# TASK GOAL
Reply only with how many lines in these entries hold the string "hsame".

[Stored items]

#####

-- ==== Sys2Proof/Proofs/Invariants.lean ====
section
/-! What every step keeps (10_state.md section 1): the frame invariant, the facts fixed at build time, and every
decoder that the event is not for. -/

namespace Sys2Proof.Machine

/-! ### The frame invariant of one decoder -/

section decoder
variable {c : Config} {d : Decoder}

theorem Decoder.inv_of_position_eq_zero (h : d.position.val = 0) : d.Inv c := fun hpos =>
  absurd h (Nat.ne_of_gt hpos)

/-- A frame just started has no slot but slot 0 (R67). -/
theorem Decoder.inv_start (c : Config) (d : Decoder) : (d.start c).Inv c := by
  refine fun _ => ⟨Decoder.start_buffer_getElem c d 0, fun i hmin hlt => ?_⟩
  exact absurd hlt (Nat.not_lt.mpr hmin)

/-- Lengthening a frame writes the slot at its cursor and no other (R69). -/
theorem Decoder.advance_store_buffer_getElem (d : Decoder) (b : Byte) (h : d.position.val < Config.capacity)
    (i : Fin Config.capacity) :
    ((d.store b h).advance h).buffer[i.val] = if i.val = d.position.val then b else d.buffer[i.val] :=
  Decoder.store_buffer_getElem d b h i

/-- Lengthening a frame by a byte that is neither marker keeps the invariant (R69). -/
theorem Decoder.inv_advance_store {b : Byte} (ha : d.Accepting) (hs : b ≠ c.startMarker) (ht : b ≠ c.terminator)
    (hd : d.Inv c) : ((d.store b ha.2).advance ha.2).Inv c := by
  obtain ⟨hzero, hlater⟩ := hd ha.1
  refine fun _ => ⟨?_, fun i hmin hlt => ?_⟩
  · exact (Decoder.advance_store_buffer_getElem d b ha.2 0).trans ((if_neg (Nat.ne_of_lt ha.1)).trans hzero)
  · rw [Decoder.advance_store_buffer_getElem]
    split
    · exact ⟨hs, ht⟩
    next hne => exact hlater i hmin (Nat.lt_of_le_of_ne (Nat.le_of_lt_succ hlt) hne)

/-- A FEED keeps the invariant of its decoder: of the four things it can do only lengthening a frame writes a later
slot of a frame that stays in progress. -/
theorem feedOf_keeps_inv (b : Byte) (hd : d.Inv c) : (feedOf c b d).1.Inv c := by
  rcases feedOf_cases c b d with ⟨-, h⟩ | ⟨-, -, h⟩ | ⟨ha, -, -, h⟩ | ⟨ha, hs, ht, h⟩
  · exact h ▸ Decoder.inv_start c d
  · exact h ▸ hd
  · exact h ▸ Decoder.inv_of_position_eq_zero rfl
  · exact h ▸ Decoder.inv_advance_store ha hs ht hd

end decoder

/-! ### The frame invariant of the machine -/

/-- Settles O2: every decoder after reset is fresh, with no frame in progress. -/
theorem resetMeetsFrameInvariant : Obligations.ResetMeetsFrameInvariant := by
  have h (n : Nat) : (State.resetWith n).Inv := fun d hd =>
    Decoder.inv_of_position_eq_zero (congrArg Fin.val (State.position_of_mem_resetWith hd))
  exact ⟨h, h Config.nStreams⟩

/-- Replacing one decoder by another that meets the invariant keeps that of the machine (R31). -/
theorem State.Inv.set {s : State} {d : Decoder} (hs : s.Inv) (hd : d.Inv s.cfg) (k : Nat) :
    ∀ e ∈ s.decoders.set k d, e.Inv s.cfg := fun e he => by
  rcases List.mem_or_eq_of_mem_set he with hmem | rfl
  · exact hs e hmem
  · exact hd

/-- Settles O38: a step replaces at most one decoder, by a fresh one or by what a FEED makes of it. -/
theorem stepKeepsFrameInvariant : Obligations.StepKeepsFrameInvariant := by
  intro s t hs h
  obtain ⟨hcfg, -, hdec⟩ := step_next h
  rw [State.Inv, hcfg]
  rcases hdec with hsame | ⟨-, ⟨k, rest, -, hset⟩ | ⟨k, b, d, ts, rest, -, hd, -, hset⟩⟩
  · exact hsame ▸ hs
  · exact hset ▸ hs.set (Decoder.inv_of_position_eq_zero rfl) k
  · exact hset ▸ hs.set (feedOf_keeps_inv b (hs d (List.mem_of_getElem? hd))) k

/-! ### What no step changes -/

/-- Settles O39: a step replaces decoders one for one. -/
theorem stepKeepsBuildTimeFacts : Obligations.StepKeepsBuildTimeFacts := by
  intro s t h
  obtain ⟨hcfg, hframe, hdec⟩ := step_next h
  refine ⟨hcfg, ?_, hframe⟩
  rcases hdec with hsame | ⟨-, ⟨k, rest, -, hset⟩ | ⟨k, b, d, ts, rest, -, -, -, hset⟩⟩
  · rw [hsame]
  · rw [hset, List.length_set]
  · rw [hset, List.length_set]

/-- An entry that a replacement changes is the one replaced. -/
theorem eq_of_getElem?_set_ne {ds : List Decoder} {j k : Nat} {e : Decoder} (h : (ds.set j e)[k]? ≠ ds[k]?) :
    j = k :=
  not_imp_comm.mp (fun hne => List.getElem?_set_ne hne) h

/-- Settles O40: the decoder that a step replaces is the one its event is for. -/
theorem onlyItsOwnFeedChangesDecoder : Obligations.OnlyItsOwnFeedChangesDecoder := by
  intro s t k h hne
  obtain ⟨-, -, hdec⟩ := step_next h
  rcases hdec with hsame | ⟨hf, ⟨j, rest, hi, hset⟩ | ⟨j, b, d, ts, rest, hi, -, -, hset⟩⟩
  · exact absurd (by rw [hsame]) hne
  · obtain rfl := eq_of_getElem?_set_ne (hset ▸ hne)
    exact ⟨hf, rest, .inl hi⟩
  · obtain rfl := eq_of_getElem?_set_ne (hset ▸ hne)
    exact ⟨hf, rest, .inr ⟨b, ts, hi⟩⟩

end Sys2Proof.Machine
end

#####

# ANSWER
6